Background: The vast majority of patients with high-grade gliomas (HGG) over-express interleukin 4 (IL4)-independent binding sites for IL13 in situ. In addition, mutated IL13-based cytotoxins directed specifically toward glioma-associated sites are arguably the most active anti-glioma agents. Two IL13 receptor (R) proteins were identified: (1) IL13R alpha', a component of the signaling, heterodimeric high-affinity receptor for IL13 that is shared with IL4, and (2) IL13R alpha, a monomeric, IL4-independent receptor.
Materials and methods: We analyzed gene expression of IL13R alpha, IL13R alpha' and that of IL4Rbeta, which is the other subunit of the shared IL13/4 receptor. The study was conducted with 40 human normal adult tissues, 20 discrete regions of the central nervous system (CNS), 7 fetal tissues, several cultured cell lines, and surgical CNS specimens.
Results: The most striking feature of the IL13R alpha gene expression was the virtual lack of its transcripts within the CNS. Furthermore, only the testes exhibited a prominent presence of the mRNA for IL13R alpha among peripheral organs. In contrast, the components of the shared IL13/4 receptor were readily detected both in the CNS and in vital organs, such as liver, heart, lungs, and gastrointestinal tract.

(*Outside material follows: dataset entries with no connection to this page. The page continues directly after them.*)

-- ==== Sys2Proof/Machine/Tensor.lean ====
section
/-! DEFINITION. The work of a Facet's tile: tensor products with their checksums, the operations of the vector cores, and the check of a
tensor-core tile (R320, R325 to R329, R339, R340, Table FCT-1). -/

namespace Sys2Proof.Machine

/-! ### Tensor products (R320, R326, R328) -/

/-- The value of an operand element: in an MX format its code times its block's scale (Table FCT-3). -/
def operandVal (fmt c : Nat) : Fp :=
  if fmt = 0x08 then fpMul (fpDecode e4m3 (c % 256)) (mxScaleVal (c / 256 % 256))
  else if fmt = 0x09 then fpMul (fpDecode e2m1 (c % 16)) (mxScaleVal (c / 256 % 256))
  else elemVal fmt (c % 2 ^ elemBits fmt)

/-- An integer element as a number modulo 2^32. -/
def operandInt (fmt c : Nat) : Int := toSigned (elemBits fmt) (c % 2 ^ elemBits fmt)

/-- The sum of FP32 values where no order of its additions can change it: a NaN among them or infinities of both signs; or finite parts
whose magnitudes together stay within the 24 bits of an FP32 significand. -/
def exactSum (xs : List Fp) : Option Fp :=
  let parts := xs.filterMap (fun x => match x with
    | .fin _ m e => if m = 0 then none else some (m, e)
    | _ => none)
  let q := parts.foldl (fun (b : Int) x => if x.2 < b then x.2 else b) 127
  let total := parts.foldl (fun n x => n + x.1 * 2 ^ (x.2 - q).toNat) 0
  if xs.contains .nan || (xs.contains (.inf false) && xs.contains (.inf true)) then some .nan
  else if decide (total < 2 ^ 24) && (parts.isEmpty || (decide (-149 ≤ q) && decide (q ≤ 103)))
      && !xs.all (fun x => match x with
        | .fin n m _ => n && decide (m = 0)
        | _ => false) then some (xs.foldl fpAdd (.fin false 0 0))
  else none

/-- One accumulator: the sum of the products of two lists of elements, in INT32 modulo 2^32 or in FP32. The manual gives the FP32
accumulation no order: where the order matters the sum is a free value of the operands (R320, R326, R328; log entry 111). -/
def dotOf (fmtA fmtB : Nat) (a b : List Nat) : Nat :=
  if tensorInt fmtA then
    (((a.zipWith (fun x y => operandInt fmtA x * operandInt fmtB y) b).foldl (· + ·) 0) % 2 ^ 32).toNat
  else match exactSum (a.zipWith (fun x y => fpMul (operandVal fmtA x) (operandVal fmtB y)) b) with
    | some v => f32c v
    | none => (Config.accumulate fmtA fmtB a b).toNat

/-- A checksum: the lists of a matrix summed element by element, multiplied by another list (R339). -/
def checkOf (fmtA fmtB : Nat) (as : List (List Nat)) (b : List Nat) : Nat :=
  if tensorInt fmtA then
    ((as.foldl (fun (n : Int) (a : List Nat) => n + (a.zipWith (fun x y => operandInt fmtA x * operandInt fmtB y) b).foldl (· + ·) 0) 0) % 2 ^ 32).toNat
  else match exactSum (as.flatMap (fun a => a.zipWith (fun x y => fpMul (operandVal fmtA x) (operandVal fmtB y)) b)) with
    | some v => f32c v
    | none => (Config.accumulateCheck fmtA fmtB as b).toNat

/-! ### Vector operations (R327, R328, Table FCT-1) -/

/-- Formats that the vector cores decode by converting (Table FCT-2). -/
def vectorFormat (fmt : Nat) : Bool := decide (fmt < 0x0E)

/-- A tile of integers, whose results are INT32. -/
def vectorInt (op : VecOp) (fmt : Nat) : Bool :=
  match op with
  | .convert => (intBits fmt).isSome
  | .fma => (intBits fmt).isSome
  | .kernel isFloat => !isFloat
  | _ => false

/-- An operation takes a format (Tables FCT-1, FCT-2). -/
def vectorOk (op : VecOp) (fmt : Nat) : Bool :=
  match op with
  | .convert => vectorFormat fmt
  | .decode _ => rowFormat fmt
  | .fma => [0x00, 0x01, 0x02, 0x0B, 0x0C].contains fmt
  | .fn _ => fmt == 0x00
  | .kernel _ => true

/-- A fused multiply-add with the one rounding of its format, or the integer multiply-accumulate modulo 2^32; as a 32-bit word. -/
def fmaWord (fmt x y z : Nat) : Nat :=
  match fmtOf fmt with
  | some f => f32c (fpRound f (fpAdd (fpMul (operandVal fmt x) (operandVal fmt y)) (operandVal fmt z)))
  | none => ((operandInt fmt x * operandInt fmt y + toSigned 32 (z % 2 ^ 32)) % 2 ^ 32).toNat

/-- One row of a vector operation, as 32-bit words: FP32 codes, or INT32. -/
def vectorRow (op : VecOp) (fmt i : Nat) (a b c : List Nat) : List Nat :=
  match op with
  | .convert => a.map (fun x => if (intBits fmt).isSome then (operandInt fmt x % 2 ^ 32).toNat else f32c (operandVal fmt x))
  | .decode ps =>
    let p := ps.getD i (0, 0)
    a.map (fun x => f32Add (f32Mul (f32c (fpOfNat (x % 2 ^ elemBits fmt))) (f16to32 (p.1 % 2 ^ 16))) (f16to32 (p.2 % 2 ^ 16)))
  | .fma => (a.zip (b.zip c)).map (fun x => fmaWord fmt x.1 x.2.1 x.2.2)
  | .fn f => a.map (fun x => (Config.vectorFn f (BitVec.ofNat 32 x)).toNat)
  | .kernel _ => a.map (· % 2 ^ 32)

/-! ### Tiles -/

/-- The tile is a tensor-core product. -/
def workIsProduct : TileWork → Bool
  | .product _ _ _ _ _ => true
  | .vector _ _ _ _ _ _ => false

/-- Every list of a matrix has n elements. -/
def allOf (n : Nat) (m : List (List Nat)) : Bool := m.all (fun r => r.length == n)

/-- The operands of a tile fit its operation: a product of formats that the step names and the tensor cores multiply, or a vector operation
in a format it takes, over matrices that match (R320, R325). -/
def workFits (prods : List (Nat × Nat)) : TileWork → Bool
  | .product fa fb a b _ => prods.contains (fa, fb) && productOk (fa, fb) && !a.isEmpty && !b.isEmpty
      && decide (0 < (a.headD []).length) && allOf (a.headD []).length a && allOf (a.headD []).length b
  | .vector op fmt a b c _ =>
    let n := (a.headD []).length
    vectorOk op fmt && !a.isEmpty && decide (0 < n) && allOf n a
      && (match op with
        | .fma => decide (b.length = a.length) && decide (c.length = a.length) && allOf n b && allOf n c
        | .decode ps => decide (ps.length = a.length)
        | _ => true)

/-- What a tile's work gives: its accumulators, with the checksums of a product (R320, R339). -/
def workResult : TileWork → TileSums
  | .product fa fb a b layout => {
      isFloat := !tensorInt fa
      rows := a.map (fun r => b.map (fun c => dotOf fa fb r c))
      rowCheck := a.map (fun r => checkOf fb fa b r)
      colCheck := b.map (fun c => checkOf fa fb a c)
      layout := layout }
  | .vector op fmt a b c layout => {
      isFloat := !vectorInt op fmt
      rows := a.zipIdx.map (fun x => vectorRow op fmt x.2 x.1 (b.getD x.2 []) (c.getD x.2 []))
      rowCheck := []
      colCheck := []
      layout := layout }

/-- Cycles in which a tensor core issues the MACs of a product, at the rate of its group (R320, Table FCT-1). -/
def workMacCycles : TileWork → Nat
  | .product fa _ a b _ => ceilDiv (a.length * b.length * (a.headD []).length) (4096 * 2 ^ tensorGroup fa)
  | .vector _ _ _ _ _ _ => 0

/-- Cycles of a vector core for an operation whose rate Table FCT-1 gives; none for the others. -/
def workVecCycles : TileWork → Option Nat
  | .product _ _ _ _ _ => some 0
  | .vector op fmt a _ _ _ =>
    let n := a.length * (a.headD []).length
    match op with
    | .fma => some (ceilDiv n (if fmt = 0x00 then 64 else if fmt = 0x0C then 256 else 128))
    | .fn _ => some (ceilDiv n 16)
    | _ => none

/-! ### ABFT (R339, R340, R343) -/

/-- Accumulators of a tile as values. -/
def accVal (isFloat : Bool) (c : Nat) : Fp := if isFloat then f32v c else fpOfSigned (toSigned 32 c)

/-- A row or column of a tile agrees with its checksum (R339). -/
def sumOk (isFloat : Bool) (tol : Nat) (cs : List Nat) (chk : Nat) : Bool :=
  if isFloat then
    (let vs := cs.map f32v
     let sum := vs.foldl fpAdd (.fin false 0 0)
     let mag := fpAdd (vs.foldl (fun a v => fpAdd a (fpAbs v)) (.fin false 0 0)) (fpAbs (f32v chk))
     fpLe (fpAbs (fpSub sum (f32v chk))) (fpMul mag (.fin false 1 (-(tol : Int)))))
  else decide (cs.foldl (· + ·) 0 % 2 ^ 32 = chk % 2 ^ 32)

/-- Columns of a tile. -/
def tsCols (t : TileSums) : Nat := (t.rows.headD []).length
/-- The accumulators of column j. -/
def tsCol (t : TileSums) (j : Nat) : List Nat := t.rows.map (fun r => r.getD j 0)

/-- A tile in shape: a rectangle with one checksum for each row and each column. -/
def tsShaped (t : TileSums) : Bool :=
  decide (0 < t.rows.length) && decide (0 < tsCols t) && t.rows.all (fun r => r.length == tsCols t)
    && decide (t.rowCheck.length = t.rows.length) && decide (t.colCheck.length = tsCols t)

/-- Rows and columns that fail the check. -/
def tsBadRows (tol : Nat) (t : TileSums) : List Nat :=
  ((t.rows.zipIdx).filter (fun x => !sumOk t.isFloat tol x.1 (t.rowCheck.getD x.2 0))).map (·.2)
def tsBadCols (tol : Nat) (t : TileSums) : List Nat :=
  (List.range (tsCols t)).filter (fun j => !sumOk t.isFloat tol (tsCol t j) (t.colCheck.getD j 0))

/-- The check of R339 passes. -/
def tsOk (tol : Nat) (t : TileSums) : Bool := (tsBadRows tol t).isEmpty && (tsBadCols tol t).isEmpty

/-- The result or a checksum holds NaN or an infinity (R343). -/
def tsNonfinite (t : TileSums) : Bool :=
  t.isFloat && ((t.rows.any (fun r => r.any (fun c => (f32v c).nonfinite))) || t.rowCheck.any (fun c => (f32v c).nonfinite)
    || t.colCheck.any (fun c => (f32v c).nonfinite))

/-- A list with the bits of one of its words changed. -/
def xorAt (l : List Nat) (i bits : Nat) : List Nat := l.zipIdx.map (fun x => if x.2 = i then Nat.xor x.1 (bits % 2 ^ 32) else x.1)

/-- A tile with one fault in its accumulation (R340). -/
def tsFault (t : TileSums) (x : SumFault) : TileSums :=
  if x.row < t.rows.length then
    (if x.col = tsCols t then { t with rowCheck := xorAt t.rowCheck x.row x.bits }
     else { t with rows := t.rows.zipIdx.map (fun y => if y.2 = x.row then xorAt y.1 x.col x.bits else y.1) })
  else if x.row = t.rows.length then { t with colCheck := xorAt t.colCheck x.col x.bits }
  else t

/-- A tile with the faults that struck its accumulation. -/
def tsFaults (t : TileSums) (l : List SumFault) : TileSums := l.foldl tsFault t

/-- What a tile ends with as it is computed. -/
def runSums (run : TileRun) : TileSums := tsFaults (workResult run.work) run.faults

/-- One bit of one accumulator flipped. -/
def tsFlip (i j b : Nat) (t : TileSums) : TileSums := tsFault t { row := i, col := j, bits := 2 ^ (b % 32) }

/-- The words of a tile and its checksums that hold NaN or an infinity, one flag each (R343). -/
def tsWhere (t : TileSums) : List Bool :=
  if t.isFloat then (t.rows.flatMap id ++ t.rowCheck ++ t.colCheck).map (fun c => (f32v c).nonfinite) else []

/-- A recomputed tile holds a non-finite value in a place where the first held none (R343). -/
def tsElsewhere (first again : TileSums) : Bool := ((tsWhere first).zip (tsWhere again)).any (fun x => !x.1 && x.2)

/-- The check of a recomputed tile (R341, R343). -/
def tsAgainOk (tol : Nat) (first again : TileSums) : Bool := tsOk tol again && !tsElsewhere first again

end Sys2Proof.Machine
end

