-- ==== Sys2Proof/Machine/Facets.lean ====
section
/-! DEFINITION. Facets: tensor-core tiles and their ABFT check, recomputation, vector pairing, exchange steps, the reshard
of output tiles on store, and the end of a model load (R262 to R265, R320 to R357, R667). -/

namespace Sys2Proof.Machine

/-! ### Reshard on store (R262 to R264, R667) -/

/-- Row-major index of a tuple within extents. -/
def flat : List Nat → List Nat → Nat
  | _ :: es, i :: is => i * es.foldl (· * ·) 1 + flat es is
  | _, _ => 0

/-- The tuple of a row-major index. -/
def unflat : List Nat → Nat → List Nat
  | [], _ => []
  | _ :: es, n => n / es.foldl (· * ·) 1 :: unflat es (n % es.foldl (· * ·) 1)

/-- A list with one place changed. -/
def setAt (l : List Nat) (i v : Nat) : List Nat := l.set i v

/-- The used extents. -/
def Rsd.exts (r : Rsd) : List Nat := r.dims.take r.rank
/-- Extents of a source part and of a destination part. -/
def Rsd.srcExts (r : Rsd) : List Nat := setAt r.exts r.srcAxis (r.ext r.srcAxis / r.srcParts)
def Rsd.dstExts (r : Rsd) : List Nat := setAt r.exts r.dstAxis (r.ext r.dstAxis / r.dstParts)
/-- Columns and rows of a part's matrix. -/
def colsOf (es : List Nat) : Nat := es.getLast?.getD 1
def rowsOf (es : List Nat) : Nat := es.dropLast.foldl (· * ·) 1

/-- The destination part, row and column of the element at a row and column of a source part. -/
def Rsd.dstOf (r : Rsd) (part row col : Nat) : Nat × Nat × Nat :=
  let idx := unflat r.srcExts (row * colsOf r.srcExts + col)
  let g := setAt idx r.srcAxis (idx.getD r.srcAxis 0 + part * (r.ext r.srcAxis / r.srcParts))
  let w := r.ext r.dstAxis / r.dstParts
  let n := flat r.dstExts (setAt g r.dstAxis (g.getD r.dstAxis 0 % w))
  (g.getD r.dstAxis 0 / w, n / colsOf r.dstExts, n % colsOf r.dstExts)

/-- Side of the blocks of layouts 2 and 3; 0 for the others. -/
def blockSide (layout : Nat) : Nat := if layout = 2 then 16 else if layout = 3 then 32 else 0

/-- Stored rows and columns of a destination part: columns count as rows under layout 1. -/
def Rsd.storedRows (r : Rsd) : Nat := if r.dstLayout = 1 then colsOf r.dstExts else rowsOf r.dstExts
def Rsd.storedCols (r : Rsd) : Nat := if r.dstLayout = 1 then rowsOf r.dstExts else colsOf r.dstExts

/-- PITCH of a destination tile: a row rounded up to 64 bytes, or a row of a block. -/
def Rsd.pitch (r : Rsd) : Nat :=
  if blockSide r.dstLayout = 0 then roundUp (storedBytes r.format r.storedCols) 64
  else storedBytes r.format (blockSide r.dstLayout)

/-- Rows or blocks per destination tile. -/
def Rsd.perTile (r : Rsd) : Nat :=
  atLeast1 (if blockSide r.dstLayout = 0 then 32704 / atLeast1 r.pitch
    else 32704 / atLeast1 (blockSide r.dstLayout * r.pitch))

/-- Blocks across, and rows or blocks in all. -/
def Rsd.across (r : Rsd) : Nat := ceilDiv r.storedCols (blockSide r.dstLayout)
def Rsd.units (r : Rsd) : Nat :=
  if blockSide r.dstLayout = 0 then r.storedRows else ceilDiv r.storedRows (blockSide r.dstLayout) * r.across

/-- Tiles of one destination part. -/
def Rsd.partTiles (r : Rsd) : Nat := ceilDiv r.units r.perTile

/-- The tile of a destination part, and the position in it, that hold the element at a row and column. -/
def Rsd.place (r : Rsd) (row col : Nat) : Nat × Nat :=
  let (i, j) := if r.dstLayout = 1 then (col, row) else (row, col)
  let b := blockSide r.dstLayout
  if b = 0 then (i / r.perTile, i % r.perTile * r.storedCols + j)
  else
    let k := i / b * r.across + j / b
    (k / r.perTile, k % r.perTile * (b * b) + i % b * b + j % b)

/-- Rows or blocks that tile t of a part holds. -/
def Rsd.unitsIn (r : Rsd) (t : Nat) : Nat := clampNat 0 r.perTile (r.units - t * r.perTile)

/-- Elements of the tensor that tile t of a part holds; padding does not count. -/
def Rsd.elemsIn (r : Rsd) (t : Nat) : Nat :=
  let b := blockSide r.dstLayout
  if b = 0 then r.unitsIn t * r.storedCols
  else (List.range (r.unitsIn t)).foldl (fun n k =>
    let u := t * r.perTile + k
    n + clampNat 0 b (r.storedRows - u / r.across * b) * clampNat 0 b (r.storedCols - u % r.across * b)) 0

/-- Codes of a row as the store path moves them: for the MX formats each with its block's scale, for row codes each with the SCALE and
OFFSET of its row. -/
def rowCodes (fmt n : Nat) (l : List Byte) : List Nat :=
  if fmt = 0x08 ∨ fmt = 0x09 then
    (mxBlocksOf (elemBits fmt) n l).flatMap (fun b => b.1.map (fun c => c + 256 * b.2))
  else if rowFormat fmt then (unpackBits (elemBits fmt) n (l.drop 16)).map (fun c => c + 256 * fieldAt l 4 4)
  else unpackBits (elemBits fmt) n l

/-- The value of such a code. -/
def movedVal (fmt c : Nat) : Fp :=
  if rowFormat fmt then
    f32v (f32Add (f32Mul (f32c (fpOfNat (c % 256))) (f16to32 (c / 256 % 2 ^ 16))) (f16to32 (c / 2 ^ 24 % 2 ^ 16)))
  else fpMul (fpDecode (if fmt = 0x08 then e4m3 else e2m1) (c % 256)) (mxScaleVal (c / 256))

/-- A row of such codes as bytes. Elements of one MX block, or of one row of codes, that come with different scales are encoded again by
Table FCT-4 (log entry 25). -/
def codesRow (fmt : Nat) (cs : List Nat) : List Byte :=
  if fmt = 0x08 ∨ fmt = 0x09 then
    (chunksOf 32 cs.length cs).flatMap (fun b =>
      let sc := (b.getD 0 0) / 256
      if b.all (fun c => c / 256 == sc) then packBits (elemBits fmt) (b.map (· % 256)) ++ leBytes 1 sc
      else (convRow fmt (b.map (movedVal fmt))).1)
  else if rowFormat fmt then
    (let sc := (cs.headD 0) / 256
     if cs.all (fun c => c / 256 == sc) then codeHeader (sc % 2 ^ 16) (sc / 2 ^ 16) ++ packBits (elemBits fmt) (cs.map (· % 256))
     else (encodeRow fmt (cs.map (movedVal fmt))).1)
  else packBits (elemBits fmt) cs

/-- The bytes of destination tile t from its elements. -/
def Rsd.tilePayload (r : Rsd) (t : Nat) (elems : NMap Nat) : List Byte :=
  let b := blockSide r.dstLayout
  let n := if b = 0 then r.storedCols else b
  let rows := if b = 0 then r.unitsIn t else r.unitsIn t * b
  (List.range rows).flatMap (fun i =>
    padTo r.pitch (codesRow r.format ((List.range n).map (fun j => mapGet (fun _ => 0) elems (i * n + j)))))

/-- Rows, columns of destination tile t's header. The manual gives DIM0, DIM1 and PITCH of layouts 2 and 3 no value: the rows of all its
blocks, the side of a block and the bytes of a block's row (DESIGN CHOICE, log entry 105). -/
def Rsd.tileDims (r : Rsd) (t : Nat) : Nat × Nat :=
  let b := blockSide r.dstLayout
  if b = 0 then (r.unitsIn t, r.storedCols) else (r.unitsIn t * b, b)

/-- A malformed reshard descriptor is named (R264). -/
def State.rsdBadStat (i : Nat) (s : State) : State :=
  (s.setW1c CK_RESHARD.RSD_STAT_BAD 1).wr CK_RESHARD.RSD_STAT_BAD_ID (i % 256)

Conclusions: The results strongly support a need to redirect IL13 towards its more restrictive, IL4-independent, receptor for glioma diagnosis and therapies. Moreover, the gene for IL13R alpha resides on chromosome X. Since IL13R alpha is (1) a cancer-associated protein, (2) virtually restricted to testes among normal tissues, and (3) its gene is on chromosome X, IL13R alpha is unexpectedly categorized as a cancer/testis antigen. Our findings make IL13R alpha even more attractive as a target for variety of approaches in glioma molecular management.